** TASK DETAILS **
Give again, word for word, each line below starting at the one that contains "(∀ (s : State) (m t z" and ending at the one that contains "R.LFM.LATCH_LO.ZONES < 2".

:: DATASET EXCERPTS

/-- Rail channels ramp, become ready, discharge, fault and clear. A ramping channel steps its setpoint by one toward
  its goal, and the events of the rail state table move a channel to READY, OFF and FAULT with the cause and the
  measured values. Commands: RAMP_STEP, RAIL_READY, DISCHARGED, DIS_TIMEOUT, OVERCURRENT, OVERVOLTAGE, UNDERVOLTAGE,
  EXTERNAL, CLR_FAULT. Each clause says that the command answers a next state, under conditions on the state and
  operands alone, and what that state holds. Where a clause goes beyond the words of these rules it rests on log
  entries 20, 25. Rests on R380, R379, R390, R389, R388. -/
def Obligations.RailStates : Prop :=
  (∀ (s : State) (c mv ma t : Nat), s.up → s.role = .tile → c < 24 → s.railState c = Rail.softstart ∨ s.railState c =
    Rail.ready → s.frozen B.rai = false → s.get (R.RCH.CH_STAT.SET_NOW c) < 2 ^ (R.RCH.CH_STAT.SET_NOW c).width →
    s.gives (.rampStep c mv ma t) fun u => (s.get (R.RCH.CH_STAT.SET_NOW c) < s.railGoal c → u.get
    (R.RCH.CH_STAT.SET_NOW c) = (s.get (R.RCH.CH_STAT.SET_NOW c) + 1) % 2 ^ (R.RCH.CH_STAT.SET_NOW c).width) ∧
    (s.railGoal c < s.get (R.RCH.CH_STAT.SET_NOW c) → u.get (R.RCH.CH_STAT.SET_NOW c) = s.get (R.RCH.CH_STAT.SET_NOW
    c) - 1) ∧ (s.get (R.RCH.CH_STAT.SET_NOW c) = s.railGoal c → u.get (R.RCH.CH_STAT.SET_NOW c) = s.railGoal c) ∧
    u.get (R.RCH.CH_MEAS.V c) = mv % 2 ^ (R.RCH.CH_MEAS.V c).width) ∧
  (∀ (s : State) (c mv ma t : Nat), s.up → s.role = .tile → c < 24 → s.railState c = Rail.softstart → s.gives
    (.railReady c mv ma t) fun u => u.railState c = Rail.ready ∧ u.get (R.RCH.CH_MEAS.V c) = mv % 2 ^ (R.RCH.CH_MEAS.V
    c).width ∧ u.raised B.rai Ev.RAI.RAIL_READY) ∧
  (∀ (s : State) (c mv t : Nat), s.up → s.role = .tile → c < 24 → s.rai.discharging.contains c → s.railState c =
    Rail.discharge → s.cur (R.RCH.CH_CTRL.MODE c) = 0 → s.gives (.discharged c mv t) fun u => u.railState c = Rail.off
    ∧ u.get (R.RCH.CH_STAT.DISCHARGED c) = 1 ∧ u.rai.discharging = s.rai.discharging.filter (· != c) ∧ u.raised B.rai
    Ev.RAI.DISCHARGED) ∧
  (∀ (s : State) (c mv ma t : Nat), s.up → s.role = .tile → c < 24 → s.railState c = Rail.discharge → s.gives
    (.disTimeout c mv ma t) fun u => u.railState c = Rail.fault ∧ u.get (R.RCH.CH_STAT.FCAUSE c) = 5 ∧ u.raised B.rai
    Ev.RAI.RAIL_FAULT) ∧
  (∀ (s : State) (c n mv ma t : Nat), s.up → s.role = .tile → c < 24 → s.railState c = Rail.ready → max 1 (s.cur
    (R.RCH.CH_SENSE.OC_CYC c)) ≤ n → s.gives (.overcurrent c n mv ma t) fun u => u.railState c = Rail.fault ∧ u.get
    (R.RCH.CH_STAT.FCAUSE c) = 1 ∧ u.get (R.RCH.CH_LIM_CNT.COUNT c) = min (s.get (R.RCH.CH_LIM_CNT.COUNT c) + n) (2 ^
    (R.RCH.CH_LIM_CNT.COUNT c).width - 1) ∧ c ∈ u.rai.discharging) ∧
  (∀ (s : State) (c mv ma t : Nat), s.up → s.role = .tile → c < 24 → s.railState c = Rail.softstart ∨ s.railState c =
    Rail.ready ∨ s.railState c = Rail.discharge → s.gives (.overvoltage c mv ma t) fun u => u.railState c = Rail.fault
    ∧ u.get (R.RCH.CH_STAT.FCAUSE c) = 2 ∧ c ∈ u.rai.discharging) ∧
  (∀ (s : State) (c mv ma t : Nat), s.up → s.role = .tile → c < 24 → s.railState c = Rail.ready → s.gives
    (.undervoltage c mv ma t) fun u => u.railState c = Rail.fault ∧ u.get (R.RCH.CH_STAT.FCAUSE c) = 3 ∧ c ∈
    u.rai.discharging) ∧
  (∀ (s : State) (c mv ma t : Nat), s.up → s.role = .tile → c < 24 → s.railState c = Rail.softstart ∨ s.railState c =
    Rail.ready ∨ s.railState c = Rail.discharge → s.gives (.externalFault c mv ma t) fun u => u.railState c =
    Rail.fault ∧ u.get (R.RCH.CH_STAT.FCAUSE c) = 4 ∧ c ∈ u.rai.discharging) ∧
  (∀ (s : State) (c t : Nat), s.up → s.role = .tile → c < 24 → s.railState c = Rail.fault → s.on
    (R.RCH.CH_STAT.DISCHARGED c) → s.cur (R.RCH.CH_CTRL.MODE c) = 0 → s.gives (.clrFault c t) fun u => u.railState c =
    Rail.off ∧ u.get (R.RCH.CH_STAT.FCAUSE c) = 0)

/-- The auxiliary outputs, the zone latches and the fault map complete. An auxiliary output limits and retries, a
  latch clears where 1 is written and sets again while its zone is faulted, and the fault map takes the bytes written.
  Commands: AUX_LIMIT, AUX_RETRY, LATCH_CLEAR, FAULT_MAP_WRITE. Each clause says that the command answers a next
  state, under conditions on the state and operands alone, and what that state holds. Where a clause goes beyond the
  words of these rules it rests on log entries 12, 23. Rests on R377, R401, R396. -/
def Obligations.AuxAndLatches : Prop :=
  (∀ (s : State) (k t : Nat), s.up → s.on (auxEn k) → s.on (auxOk k) → s.gives (.auxLimit k t) fun u => u.get (auxOk
    k) = 0 ∧ u.get (auxLim k) = 1 ∧ u.raised B.pwr (if k = 0 then Ev.PWR.AUX33_LIM else Ev.PWR.AUX18_LIM)) ∧
  (∀ (s : State) (k t : Nat), s.up → s.on (auxEn k) → s.on (auxLim k) → s.gives (.auxRetry k true t) fun u => u.get
    (auxOk k) = 1 ∧ u.get (auxLim k) = 0) ∧
  (∀ (s : State) (m t : Nat), s.up → s.role = .tile → (List.range 64).all (fun z => s.zoneMode z == 0) → s.gives
    (.latchClear m t) fun u => (List.range 64).all (fun z => u.bit64 R.LFM.LATCH_LO.ZONES R.LFM.LATCH_HI.ZONES z ==
    (s.bit64 R.LFM.LATCH_LO.ZONES R.LFM.LATCH_HI.ZONES z && !bitAt m z))) ∧
  (∀ (s : State) (m t z : Nat), s.up → s.role = .tile → z < 64 → s.zoneMode z ≠ 0 → s.zoneRailFault z → s.frozen B.lfm
    = false → s.live B.lfm → s.bit64 R.LFM.LATCH_LO.ZONES R.LFM.LATCH_HI.ZONES z → bitAt m z → s.get
    R.LFM.LATCH_LO.ZONES < 2 ^ 32 → s.get R.LFM.LATCH_HI.ZONES < 2 ^ 32 → s.gives (.latchClear m t) fun u => u.bit64
    R.LFM.LATCH_LO.ZONES R.LFM.LATCH_HI.ZONES z ∧ u.raised B.lfm Ev.LFM.ZONE_DARK) ∧
  (∀ (s : State) (o n v t : Nat), s.up → s.role = .tile → o + n ≤ s.faultBytes → s.route (s.faultBase + o) = .copies
    [0] → s.get R.PAR.CHK_CTRL.MODE ≠ 3 → rangeEnds.all (fun e => !(decide (s.faultBase + o < e) && decide (e <
    s.faultBase + o + n))) → s.gives (.faultMapWrite o n v t) fun u => u.mem.dram = writeBytes zeroB s.mem.dram
    (s.faultBase + o) (toBytes n v))

/-- DRAM channels train, fill, resilver and retrain. A training, a fill and a resilver that end move the channel to
  FILL, READY or OFFLINE with their counters and events, and a retraining is wanted, starts and ends with a margin or
  in DEGRADED. Commands: TRAIN_DONE, DRAM_TRAIN_TIMEOUT, FILL_DONE, RESILVER_DONE, RETRAIN_START, RETRAIN_END,
  RETRAIN_NOW. Each clause says that the command answers a next state, under conditions on the state and operands
  alone, and what that state holds. Where a clause goes beyond the words of these rules it rests on log entries 15,
  62, 63, 106. Rests on R412, R414, R418, R415, R416. -/
def Obligations.ChannelTraining : Prop :=
  (∀ (s : State) (c margin t : Nat), s.up → c < 4 → s.workingMargin c margin → s.fwu.mcUp = true ∨ (List.range 4).any
    (fun k => k != c && s.chState k == Ch.train) → s.live (B.mem c) → s.chState c = Ch.train → s.chFrozen c = false →
    s.on (R.MEM.CH_STAT.FILLED c) → s.mem.resilver.contains c = false → s.mem.toSelfRefresh.contains c = false →
    s.gives (.trainDone c margin t) fun u => u.chState c = Ch.ready ∧ u.get (R.MEM.CH_STAT.MARGIN c) = margin % 2 ^
    (R.MEM.CH_STAT.MARGIN c).width ∧ u.get (R.MEM.TRAIN_CNT.DONE c) = min (s.get (R.MEM.TRAIN_CNT.DONE c) + 1) (2 ^
    (R.MEM.TRAIN_CNT.DONE c).width - 1) ∧ u.raised (B.mem c) Ev.MEM.TRAIN_DONE) ∧
  (∀ (s : State) (c margin t : Nat), s.up → c < 4 → s.workingMargin c margin → s.fwu.mcUp = true ∨ (List.range 4).any
    (fun k => k != c && s.chState k == Ch.train) → s.chState c = Ch.train → s.chFrozen c = false → s.get
    (R.MEM.CH_STAT.FILLED c) = 0 → s.mem.toSelfRefresh.contains c = false → s.gives (.trainDone c margin t) fun u =>
    u.chState c = Ch.fill ∧ u.get (R.MEM.TRAIN_CNT.DONE c) = min (s.get (R.MEM.TRAIN_CNT.DONE c) + 1) (2 ^
    (R.MEM.TRAIN_CNT.DONE c).width - 1)) ∧
  (∀ (s : State) (c t : Nat), s.up → c < 4 → s.fwu.mcUp = true ∨ (List.range 4).any (fun k => k != c && s.chState k ==
    Ch.train) → s.live (B.mem c) → s.chState c = Ch.train → s.gives (.dramTrainTimeout c t) fun u => u.chState c =
    Ch.offline ∧ u.get (R.MEM.TRAIN_CNT.FAILED c) = min (s.get (R.MEM.TRAIN_CNT.FAILED c) + 1) (2 ^
    (R.MEM.TRAIN_CNT.FAILED c).width - 1) ∧ u.get (R.MEM.CH_STAT.FILLED c) = 0 ∧ u.raised (B.mem c) Ev.MEM.OFFLINE) ∧
  (∀ (s : State) (c t : Nat), s.up → c < 4 → s.live (B.mem c) → s.chState c = Ch.fill → s.chFrozen c = false →
    s.mem.resilver.contains c = false → s.mem.toSelfRefresh.contains c = false → s.gives (.fillDone c t) fun u =>
    u.chState c = Ch.ready ∧ u.get (R.MEM.CH_STAT.FILLED c) = 1 ∧ u.raised (B.mem c) Ev.MEM.CH_READY) ∧
  (∀ (s : State) (c t : Nat), s.up → c < 2 → s.live (B.mem c) → s.chState c = Ch.fill → s.chFrozen c = false →
    s.mem.resilver.contains c → s.mem.toSelfRefresh.contains c = false → s.on (R.MEM.CH_STAT.FILLED c) → s.gives
    (.resilverDone c t) fun u => u.chState c = Ch.ready ∧ u.mem.resilver = s.mem.resilver.filter (· != c) ∧ u.raised
    (B.mem c) Ev.MEM.CH_READY) ∧
  (∀ (s : State) (c t : Nat), s.up → c < 4 → s.chUp c → (s.tick t).retrainDue c → s.mem.retraining.contains c = false
    → s.gives (.retrainStart c t) fun u => u.mem.retraining = s.mem.retraining ++ [c] ∧ u.mem.wanted =
    s.mem.wanted.filter (· != c)) ∧
  (∀ (s : State) (c m t : Nat), s.up → c < 4 → s.workingMargin c m → s.live (B.mem c) → s.mem.retraining.contains c →
    s.chState c = Ch.ready → s.gives (.retrainEnd c (some m) t) fun u => u.mem.retraining = s.mem.retraining.filter (·
    != c) ∧ u.chState c = Ch.ready ∧ u.get (R.MEM.TRAIN_CNT.DONE c) = min (s.get (R.MEM.TRAIN_CNT.DONE c) + 1) (2 ^
    (R.MEM.TRAIN_CNT.DONE c).width - 1) ∧ u.get (R.MEM.CH_STAT.MARGIN c) = m % 2 ^ (R.MEM.CH_STAT.MARGIN c).width) ∧
  (∀ (s : State) (c m t : Nat), s.up → c < 4 → s.workingMargin c m = false → s.live (B.mem c) →
    s.mem.retraining.contains c → s.chState c = Ch.ready → s.gives (.retrainEnd c (some m) t) fun u =>
    u.mem.retraining = s.mem.retraining.filter (· != c) ∧ u.chState c = Ch.degraded ∧ u.get (R.MEM.TRAIN_CNT.FAILED c)
    = min (s.get (R.MEM.TRAIN_CNT.FAILED c) + 1) (2 ^ (R.MEM.TRAIN_CNT.FAILED c).width - 1) ∧ u.get
    (R.MEM.CH_STAT.MARGIN c) = s.get (R.MEM.CH_STAT.MARGIN c)) ∧
  (∀ (s : State) (c t : Nat), s.up → c < 4 → s.chUp c → s.mem.wanted.contains c = false → s.gives (.retrainNow c t)
    fun u => u.mem.wanted = s.mem.wanted ++ [c])

/-- DRAM channels enter and leave self-refresh, go offline, return and are tested. Self-refresh, OFFLINE, RETURN and
  the BIST move a channel as their rules give, and a refused entry records code 0x15. Commands: SR_ENTER, SR_EXIT,
  OFFLINE, RETURN, BIST_GO, BIST_DONE. Each clause says that the command answers a next state, under conditions on the
  state and operands alone, and what that state holds. Where a clause goes beyond the words of these rules it rests on
  log entries 47, 62. Rests on R420, R417, R418, R421. -/
def Obligations.ChannelStates : Prop :=
  (∀ (s : State) (c t : Nat), s.up → s.role = .sender → c < 4 → s.chState c = Ch.ready → s.chFrozen c = false →
    s.gives (.srEnter c t) fun u => u.chState c = Ch.selfRefresh ∧ u.get (R.MEM.CH_CTRL.SR c) = 1 ∧ u.raised (B.mem c)
    Ev.MEM.SR_ENTER) ∧
  (∀ (s : State) (c t : Nat), s.up → c < 4 → s.live (B.mem c) → s.chState c ≠ Ch.ready → s.get (R.PG.ERR_VALID (B.mem
    c)) = 0 → s.gives (.srEnter c t) fun u => u.chState c = s.chState c ∧ u.get (R.PG.ERR_CODE (B.mem c)) = 0x15 ∧
    u.get (R.PG.ERR_VALID (B.mem c)) = 1) ∧
  (∀ (s : State) (c t : Nat), s.up → s.role = .sender → c < 4 → s.chState c = Ch.selfRefresh → (s.tick t).retrainDue c
    → s.gives (.srExit c t) fun u => u.chState c = Ch.train ∧ u.get (R.MEM.CH_CTRL.SR c) = 0 ∧ u.raised (B.mem c)
    Ev.MEM.SR_EXIT) ∧
  (∀ (s : State) (c t : Nat), s.up → c < 4 → s.live (B.mem c) → s.chUp c → s.gives (.offlineChannel c t) fun u =>
    u.chState c = Ch.offline ∧ u.get (R.MEM.CH_STAT.FILLED c) = 0 ∧ u.raised (B.mem c) Ev.MEM.OFFLINE) ∧
  (∀ (s : State) (c t : Nat), s.up → c < 4 → s.chState c = Ch.offline → s.gives (.returnChannel c t) fun u =>
    u.chState c = Ch.train) ∧
  (∀ (s : State) (c t : Nat), s.up → s.role = .sender → c < 4 → s.chState c = Ch.ready → s.chFrozen c = false →
    s.portsQuiet → (List.range 4).all (fun o => o == c || s.chState o == Ch.selfRefresh || s.chState o == Ch.offline)
    → s.gives (.bistGo c t) fun u => u.get (R.MEM.BIST_STAT.RESULT c) = 1 ∧ u.get (R.MEM.CH_STAT.FILLED c) = 0) ∧
  (∀ (s : State) (c : Nat) (bad : Option Nat) (t : Nat), s.up → c < 4 → s.get (R.MEM.BIST_STAT.RESULT c) = 1 →
    s.chState c ≠ Ch.offline → s.live (B.mem c) → s.gives (.bistDone c bad t) fun u => u.get (R.MEM.BIST_STAT.RESULT
    c) = (if bad.isSome then 3 else 2) ∧ u.chState c = Ch.fill ∧ u.raised (B.mem c) Ev.MEM.BIST_DONE)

::::

** EXPECTED ANSWER **
  (∀ (s : State) (m t z : Nat), s.up → s.role = .tile → z < 64 → s.zoneMode z ≠ 0 → s.zoneRailFault z → s.frozen B.lfm
    = false → s.live B.lfm → s.bit64 R.LFM.LATCH_LO.ZONES R.LFM.LATCH_HI.ZONES z → bitAt m z → s.get
    R.LFM.LATCH_LO.ZONES < 2 ^ 32 → s.get R.LFM.LATCH_HI.ZONES < 2 ^ 32 → s.gives (.latchClear m t) fun u => u.bit64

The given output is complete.